Collected data entries
-- ==== Sys2Proof/Machine/Clocks.lean ====
section
/-!
DEFINITION. Clocks (Chapter 13): the hub loops and their references, the multiplexers, the frequency meter and the clock monitor.
-/
namespace Sys2Proof.Machine

/-! ### Multiplexers (R317) -/

/-- What a multiplexer has been asked to select. The PREF multiplexer of die d (8 + d) follows hinge port 0 while a leaf of it brings
FCK, else port 1 (R314). -/
def State.muxWants (s : State) (id : Nat) : Option Nat :=
  if 8 ≤ id then
    match s.prefFrom s.hingeRuns (s.prefDies s.hingeRuns) (id - 8) with
    | some (w, _) => if s.mux id = w then none else some w
    | none => none
  else if SMap.get 0 s.clk.ask id = 0 then none else some (SMap.get 0 s.clk.ask id - 1)

/-- The switch that a multiplexer has been asked for completes; hinges that wait for the clock that comes back go on (R315). -/
def State.muxDone (s : State) (id v : Nat) : State :=
  let s1 := s.setMux id v
  let s2 := { s1 with clk := { s1.clk with ask := SMap.set 0 s1.clk.ask id 0 } }
  let s3 := if id < 8 then s2.fbCheck (id % 4) else s2
  if s.mux id = 3 then s3.trainOn else s3

/-- R317. -/
def execMuxSwitch (id : Fin 12) (s : State) : Res :=
  .next (match s.muxWants id with | some v => s.muxDone id v | none => s)

/-- R317. The old clock is dead: the switch completes without it. -/
def execMuxForcedSwitch (id : Fin 12) (s : State) : Res :=
  .next (
    match s.muxWants id with
    | some v => (((s.muxDone id v).setFld R.CLK_MUX F.CLK_MUX.FSW 1).addSat R.CLK_MUX F.CLK_MUX.FORCED 1).setFld R.CLK_MUX F.CLK_MUX.MUXID id
    | none => s)

/-- R317. The new clock gives no edge: the multiplexer stays, or, where the old clock is `dead`, holds its output low (input 3): a die
whose reference comes through it is without one. What else stands still is in log entry 127. -/
def execMuxSwitchAbandon (id : Fin 12) (dead : Bool) (s : State) : Res :=
  .next (
    match s.muxWants id with
    | some _ =>
      let s1 := if dead then (s.setMux id 3).prefLost else s
      let s2 := { s1 with clk := { s1.clk with ask := SMap.set 0 s1.clk.ask id 0 } }
      (s2.setFld R.CLK_MUX F.CLK_MUX.SWFAIL 1).setFld R.CLK_MUX F.CLK_MUX.MUXID id
    | none => s)

/-! ### Fallback (R320–R322) -/

/-- FAIL of XA (0) or XB (1) becomes 1: the loops that it feeds move to FOSC, and the controllers on HL2 enter OFFLINE. -/
def State.refFailed (s : State) (i : Nat) : State :=
  (List.range 4).foldl (fun a n =>
    if ¬ a.loopOn n ∨ a.loopSrc n ≠ i then a
    else
      let b := (a.askMux n 2).setFld R.CLK_HLSTAT (fbF n) 1
      if n = 2 then (List.range 8).foldl (fun x c =>
        let st := x.fld (R.DDR_STATUS c) F.DDR_STATUS.STATE
        if st = 1 ∨ st = 2 then x.ddrLeaves c 3 else x) b
      else b) s

/-- A hub loop loses lock (R321, Table 13.2). -/
def State.loopLost (s : State) (n : Nat) : State :=
  let s1 := ((s.setFld R.CLK_HLSTAT (lockF n) 0).setFld R.CLK_HLSTAT (lolF n) 1).setFld R.CLK_HLSTAT (fbF n) 1
  let s2 := s1.setFld R.CM_STATUS F.CM_STATUS.FAIL (s1.fld R.CM_STATUS F.CM_STATUS.FAIL ||| 2 ^ (2 + n))
  match n with
  | 0 => s2.askMux 4 0
  | 1 => s2.askMux 5 0
  | 2 => (List.range 8).foldl (fun x c => x.ddrLeaves c 4) s2
  | _ => s2.uclError

/-- A write of SRC of loop n that names a good source: the loop's reference moves, and a loop in fallback leaves it where it is locked; HL3 may
be in fallback before its first lock. -/
def State.srcWritten (s : State) (n : Nat) : State :=
  if ¬ s.refGood (s.loopSrc n) ∨ ¬ (s.flag R.CLK_HLSTAT (lockF n) ∨ s.unlocked3 n) then s
  else
    let s1 := s.askMux n (s.loopSrc n)
    (if n < 2 then s1.askMux (4 + n) 1 else s1).fbCheck n

/-- R311, R322. A write of CLK_HLCFG writes every SRC. -/
def State.hlcfgWrite (s : State) (v : HWord) : State := (List.range 4).foldl State.srcWritten (s.writeReg R.CLK_HLCFG v)

def execClkHlcfgWrite (v : BitVec 32) (s : State) : Res := .next (s.hlcfgWrite v)

/-- R321. A hub loop that is locked loses lock. Until HUB_LOOP_RELOCK the loop cannot lock, through resets too (R327). -/
def execHubLoopLossOfLock (n : Fin 4) (s : State) : Res :=
  let s1 : State := { s with clk := { s.clk with cant := s.clk.cant ||| BitVec.ofNat 4 (2 ^ n.val) } }
  .next (if s.loopOn n ∧ s.flag R.CLK_HLSTAT (lockF n) then s1.loopLost n else s1)

/-! ### The frequency meter (R318, Table 13.4) -/

/-- Does a code of Table 13.4 select a clock, and does that clock run in the state? Whether PCIE_REFCLK runs is the board's: the count tells. -/
def State.measRuns (s : State) (x : Nat) : Bool :=
  let loop := fun n => s.loopOn n
  if x < 2 then s.refPresent x
  else if x < 5 then true
  else if 8 ≤ x ∧ x < 12 then loop (x - 8)
  else if 0x10 ≤ x ∧ x < 0x14 then !s.dieDark (x - 0x10) && s.hasPref (x - 0x10)
  else if 0x2000 ≤ x ∧ x < 0x2040 ∧ x % 16 < 8 then s.flag (R.LANE_QCLK ((x - 0x2000) / 16) (x % 16)) F.LANE_QCLK.QLOCK
  else if 0x4000 ≤ x ∧ x < 0x5000 ∧ x % 16 < 3 then s.flag (R.PANE_CLK ((x - 0x4000) / 0x400) (x % 0x400 / 16)) F.PANE_CLK.LOCK
  else false

/-- A write of FM_CTL. -/
def State.fmCtlWrite (s : State) (v : HWord) : State :=
  let s1 := s.writeReg R.FM_CTL v
  if v.getLsbD 31 ∧ ¬ s.flag R.FM_CTL F.FM_CTL.BUSY then
    { (s1.setFld R.FM_CTL F.FM_CTL.BUSY 1) with
      clk := { s1.clk with
        meas := s1.fld R.FM_CTL F.FM_CTL.MEAS, ref := s1.fld R.FM_CTL F.FM_CTL.REF
        gate := max 10 (min 24 (s1.fld R.FM_CTL F.FM_CTL.GATE)) } }
  else s1

def execFmGo (v : BitVec 32) (s : State) : Res := .next (s.fmCtlWrite (v ||| 0x80000000))

/-- What FM_CNT takes at the end of a measurement whose gate saw `n` edges: 0 where either code selects no running clock, and 2^GATE where
both select one clock. -/
def State.fmCount (s : State) (n : Nat) : Nat :=
  if ¬ (s.measRuns s.clk.meas ∧ s.clk.ref < 16 ∧ s.measRuns s.clk.ref) then 0
  else if s.clk.meas = s.clk.ref ∧ n ≠ 0 then 2 ^ s.clk.gate
  else n

/-- R318. A measurement ends; `n`: the edges of the measured clock outside during the gate. -/
def execFmDone (n : BitVec 40) (s : State) : Res :=
  .next (
    if s.flag R.FM_CTL F.FM_CTL.BUSY then
      let c := s.fmCount n.toNat
      (((s.setReg R.FM_CNT_L (BitVec.ofNat 32 c)).setReg R.FM_CNT_H (BitVec.ofNat 32 (c / 2 ^ 32))).setFld R.FM_CTL F.FM_CTL.BUSY 0).setFld
        R.FM_CTL F.FM_CTL.DONE 1
    else s)

/-! ### The clock monitor (R319) -/

/-- The nominal frequency of monitored clock i, in kHz. -/
def State.nominal (s : State) (i : Nat) : Nat :=
  match i with
  | 0 => 10 * s.fld R.CLK_XCFG F.CLK_XCFG.XAF
  | 1 => 10 * s.fld R.CLK_XCFG F.CLK_XCFG.XBF
  | 2 => 3000000
  | 3 => 2000000
  | 4 => (3200 + 400 * s.clk.rate2) * 500
  | _ => (4 + 4 * s.fld R.UCL_STAT F.UCL_STAT.TRATE) * 500000

/-- Is clock i watched: enabled, present, its loop running? -/
def State.watched (s : State) (i : Nat) : Bool :=
  (s.fld R.CM_CFG F.CM_CFG.EN).testBit i && (if i < 2 then s.refPresent i else s.loopOn (i - 2))

/-- Set a bit of one of CM_STATUS's six-bit fields. -/
def State.setCm (s : State) (f : Fld) (i : Nat) (b : Bool) : State :=
  let x := s.fld R.CM_STATUS f
  s.setFld R.CM_STATUS f (if b then x ||| 2 ^ i else x - x / 2 ^ i % 2 * 2 ^ i)

/-- SC clears FAIL[i] once OUT[i] has read 0 for 1 ms, which is 98 windows (R379). -/
def State.scClearsFail (s : State) (i : Nat) (out : Bool) : State :=
  let n := if out then 0 else SMap.get 0 s.db.okC i + 1
  let s1 := { s with db := { s.db with okC := SMap.set 0 s.db.okC i (min n 98) } }
  if 98 ≤ n ∧ ¬ s.db.scDead ∧ (s.fld R.CM_STATUS F.CM_STATUS.FAIL).testBit i then s1.setCm F.CM_STATUS.FAIL i false else s1

/-- R319, R321. A window of clock i ends with a count of `n`; of a clock that is not watched OUT stays as it is. By a second window out of
limits a loop that is locked loses lock, whatever FAIL reads. -/
def execMonitorWindow (i : Fin 6) (n : Nat) (s : State) : Res :=
  .next (
    if s.power = .off then s
    else if ¬ s.watched i then s.scClearsFail i ((s.fld R.CM_STATUS F.CM_STATUS.OUT).testBit i)
    else
      let e := s.nominal i * 4096
      let high := decide (115 * e < n * 40000000); let out := high || decide (n * 40000000 < 85 * e)
      let s1 := (s.scClearsFail i out).setCm F.CM_STATUS.OUT i out
      let s2 := if high then (s1.setCm F.CM_STATUS.OVR i true).setFld R.HUB_INTEGRITY F.HUB_INTEGRITY.ROC 1 else s1
      let bit := BitVec.ofNat 6 (2 ^ i.val)
      let s3 := { s2 with clk := { s2.clk with bad := if out then s2.clk.bad ||| bit else s2.clk.bad &&& ~~~ bit } }
      if ¬ (out ∧ s.clk.bad.getLsbD i) then s3
      else
        let s4 := s3.setCm F.CM_STATUS.FAIL i true
        if i.val < 2 then (if (s.fld R.CM_STATUS F.CM_STATUS.FAIL).testBit i then s3 else s4.refFailed i)
        else if s.flag R.CLK_HLSTAT (lockF (i - 2)) then s4.loopLost (i - 2) else s4)

end Sys2Proof.Machine
end

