-- ==== Sys2Proof/Machine/Serial.lean ====
section
/-!
DEFINITION. The UART, I2C and SPI controllers and the fans (R391, R392).
-/
namespace Sys2Proof.Machine

/-! ### UARTs -/

def State.uart (s : State) (u : Nat) : UartSt := SMap.get {} s.uarts u

/-- Give a UART its FIFOs and show them in UART_RX and UART_STAT (Table 16.4). -/
def State.setUart (s : State) (u : Nat) (x : UartSt) : State :=
  let s1 := { s with uarts := SMap.set {} s.uarts u x }
  let s2 := (s1.setFld (R.UART_STAT u) F.UART_STAT.TXFREE (16 - x.tx.length)).setFld (R.UART_STAT u) F.UART_STAT.RXCNT x.rx.length
  let bit := fun (b : Bool) => if b then 1 else 0
  s2.setReg (R.UART_RX u) (match x.rx with
    | [] => 0
    | h :: _ => BitVec.ofNat 32 (2 ^ 31 + bit h.perr * 2 ^ 30 + bit h.ferr * 2 ^ 29 + h.octet.toNat))

/-- UART 3 while the Keeper owns it: nothing else writes its registers (R402). -/
def State.uartOwned (s : State) (u : Nat) : Bool := decide (u = 3) && s.flag R.KPR_CFG F.KPR_CFG.UEN

def State.uartOn (s : State) (u : Nat) : Bool := s.flag (R.UART_CFG u) F.UART_CFG.EN || s.uartOwned u

/-- A write of UART_TX. -/
def State.uartTxWrite (s : State) (u : Nat) (v : HWord) : State :=
  let x := s.uart u
  if s.uartOwned u ∨ 16 ≤ x.tx.length then s else s.setUart u { x with tx := x.tx ++ [BitVec.ofNat 8 v.toNat] }

def execUartTxWrite (u : Fin 4) (v : BitVec 32) (s : State) : Res := .next (s.uartTxWrite u v)

/-- R391. The oldest octet of the transmit FIFO has been sent. -/
def execUartTxOctetSent (u : Fin 4) (s : State) : Res :=
  .next (
    match (s.uart u).tx with
    | o :: rest => if s.uartOn u then (s.setUart u { s.uart u with tx := rest }).emit (.uartTx u o) else s
    | [] => s)

/-- A UART receives an octet into its FIFO, or loses it. -/
def State.uartTake (s : State) (u : Nat) (x : UartRx) : State :=
  let st := s.uart u
  if 16 ≤ st.rx.length then s.setFld (R.UART_STAT u) F.UART_STAT.OVR 1 else s.setUart u { st with rx := st.rx ++ [x] }

/-- A write of UART_CTL: POP removes the head octet. -/
def State.uartCtlWrite (s : State) (u : Nat) (v : HWord) : State :=
  if s.uartOwned u ∨ ¬ v.getLsbD 0 then s else s.setUart u { s.uart u with rx := (s.uart u).rx.drop 1 }

def execUartPop (u : Fin 4) (s : State) : Res := .next (s.uartCtlWrite u 1)

/-! ### I2C -/

/-- A write of I2C_CMD: GO runs an OP of Table 16.4 while the controller is enabled and not busy. -/
def State.i2cCmdWrite (s : State) (i : Nat) (v : HWord) : State :=
  let busy := s.flag (R.I2C_STAT i) F.I2C_STAT.BUSY
  let s1 := s.writeReg (R.I2C_CMD i) v
  let op := getF v F.I2C_CMD.OP
  if v.getLsbD 31 ∧ ¬ busy ∧ s.flag (R.I2C_CFG i) F.I2C_CFG.EN ∧ 1 ≤ op ∧ op ≤ 5 then
    ({ s1 with i2cs := SMap.set 0 s1.i2cs i op }.setFld (R.I2C_STAT i) F.I2C_STAT.BUSY 1).emit (.i2c i op (BitVec.ofNat 8 v.toNat))
  else s1

/-- The word that runs an OP. -/
def i2cWord (op : Nat) (data : BitVec 8) : HWord := BitVec.ofNat 32 (2 ^ 31 + op * 256 + data.toNat)

def execI2cStart (i : Fin 2) (s : State) : Res := .next (s.i2cCmdWrite i (i2cWord 1 0))

def execI2cWriteData (i : Fin 2) (data : BitVec 8) (s : State) : Res := .next (s.i2cCmdWrite i (i2cWord 2 data))

def execI2cReadWithAck (i : Fin 2) (s : State) : Res := .next (s.i2cCmdWrite i (i2cWord 3 0))

def execI2cReadWithNack (i : Fin 2) (s : State) : Res := .next (s.i2cCmdWrite i (i2cWord 4 0))

def execI2cStop (i : Fin 2) (s : State) : Res := .next (s.i2cCmdWrite i (i2cWord 5 0))

/-- R391. An OP ends: with the octet read, without the target's acknowledge, or with the bus lost or stretched too long. An SDA that no
pin supplies reads 1 (R384). -/
def execI2cOpDone (i : Fin 2) (rdata : BitVec 8) (nack arbl : Bool) (s : State) : Res :=
  let op := SMap.get 0 s.i2cs i; let st := R.I2C_STAT i
  let wired := s.supplier 4 i ≠ none
  .next (
    if ¬ s.flag st F.I2C_STAT.BUSY then s
    else
      let s1 := ({ s with i2cs := SMap.set 0 s.i2cs i 0 }.setFld st F.I2C_STAT.BUSY 0).setFld st F.I2C_STAT.DONE 1
      let s2 := if op = 2 ∧ (nack ∨ ¬ wired) then s1.setFld st F.I2C_STAT.NACK 1 else s1
      let s3 := if arbl then s2.setFld st F.I2C_STAT.ARBL 1 else s2
      if (op = 3 ∨ op = 4) ∧ ¬ arbl then s3.setFld st F.I2C_STAT.RDATA (if wired then rdata.toNat else 255) else s3)

/-! ### SPI -/

/-- A write of SPI_XFER: GO starts an exchange and CS_N falls. -/
def State.spiXferWrite (s : State) (i : Nat) (v : HWord) : State :=
  let s1 := s.writeReg (R.SPI_XFER i) v
  if v.getLsbD 31 ∧ ¬ s.flag (R.SPI_STAT i) F.SPI_STAT.BUSY ∧ s.flag (R.SPI_CFG i) F.SPI_CFG.EN then
    ({ s1 with spis := SMap.set false s1.spis i true }.setFld (R.SPI_STAT i) F.SPI_STAT.BUSY 1).emit (.spi i (BitVec.ofNat 8 v.toNat))
  else s1

def execSpiXferGo (i : Fin 2) (v : BitVec 32) (s : State) : Res := .next (s.spiXferWrite i (v ||| 0x80000000))

/-- R391. An exchange ends: the octet received, 0 where no pin supplies MISO; CS_N rises unless HOLDCS is 1. -/
def execSpiXferDone (i : Fin 2) (rdata : BitVec 8) (s : State) : Res :=
  let st := R.SPI_STAT i
  .next (
    if ¬ s.flag st F.SPI_STAT.BUSY then s
    else
      let s1 := ((s.setFld st F.SPI_STAT.BUSY 0).setFld st F.SPI_STAT.DONE 1).setFld st F.SPI_STAT.RDATA
        (if s.supplier 7 i = none then 0 else rdata.toNat)
      if s.flag (R.SPI_XFER i) F.SPI_XFER.HOLDCS then s1 else { s1 with spis := SMap.set false s1.spis i false })

/-! ### Fans -/

/-- R392. A whole second of device time ends: COUNT takes the tachometer's edges; beyond its 16 bits it is a free value. -/
def execFanCountUpdate (f : Fin 2) (s : State) : Res :=
  let n := SMap.get 0 s.fans f
  let s1 := { s with fans := SMap.set 0 s.fans f 0 }
  .next (
    if n < 65536 then s1.setFld (R.FAN_STAT f) F.FAN_STAT.COUNT n
    else { s1 with fresh := s1.fresh + 1 }.setFld (R.FAN_STAT f) F.FAN_STAT.COUNT (Config.freeValue s1.fresh))

end Sys2Proof.Machine
end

■ EXERCISE
Only lines with the word "List" count here; copy every one from the records.

■ EXERCISE RESPONSE
  (List.range 4).foldl (fun a n =>
      if n = 2 then (List.range 8).foldl (fun x c =>
  | 2 => (List.range 8).foldl (fun x c => x.ddrLeaves c 4) s2
def State.hlcfgWrite (s : State) (v : HWord) : State := (List.range 4).foldl State.srcWritten (s.writeReg R.CLK_HLCFG v)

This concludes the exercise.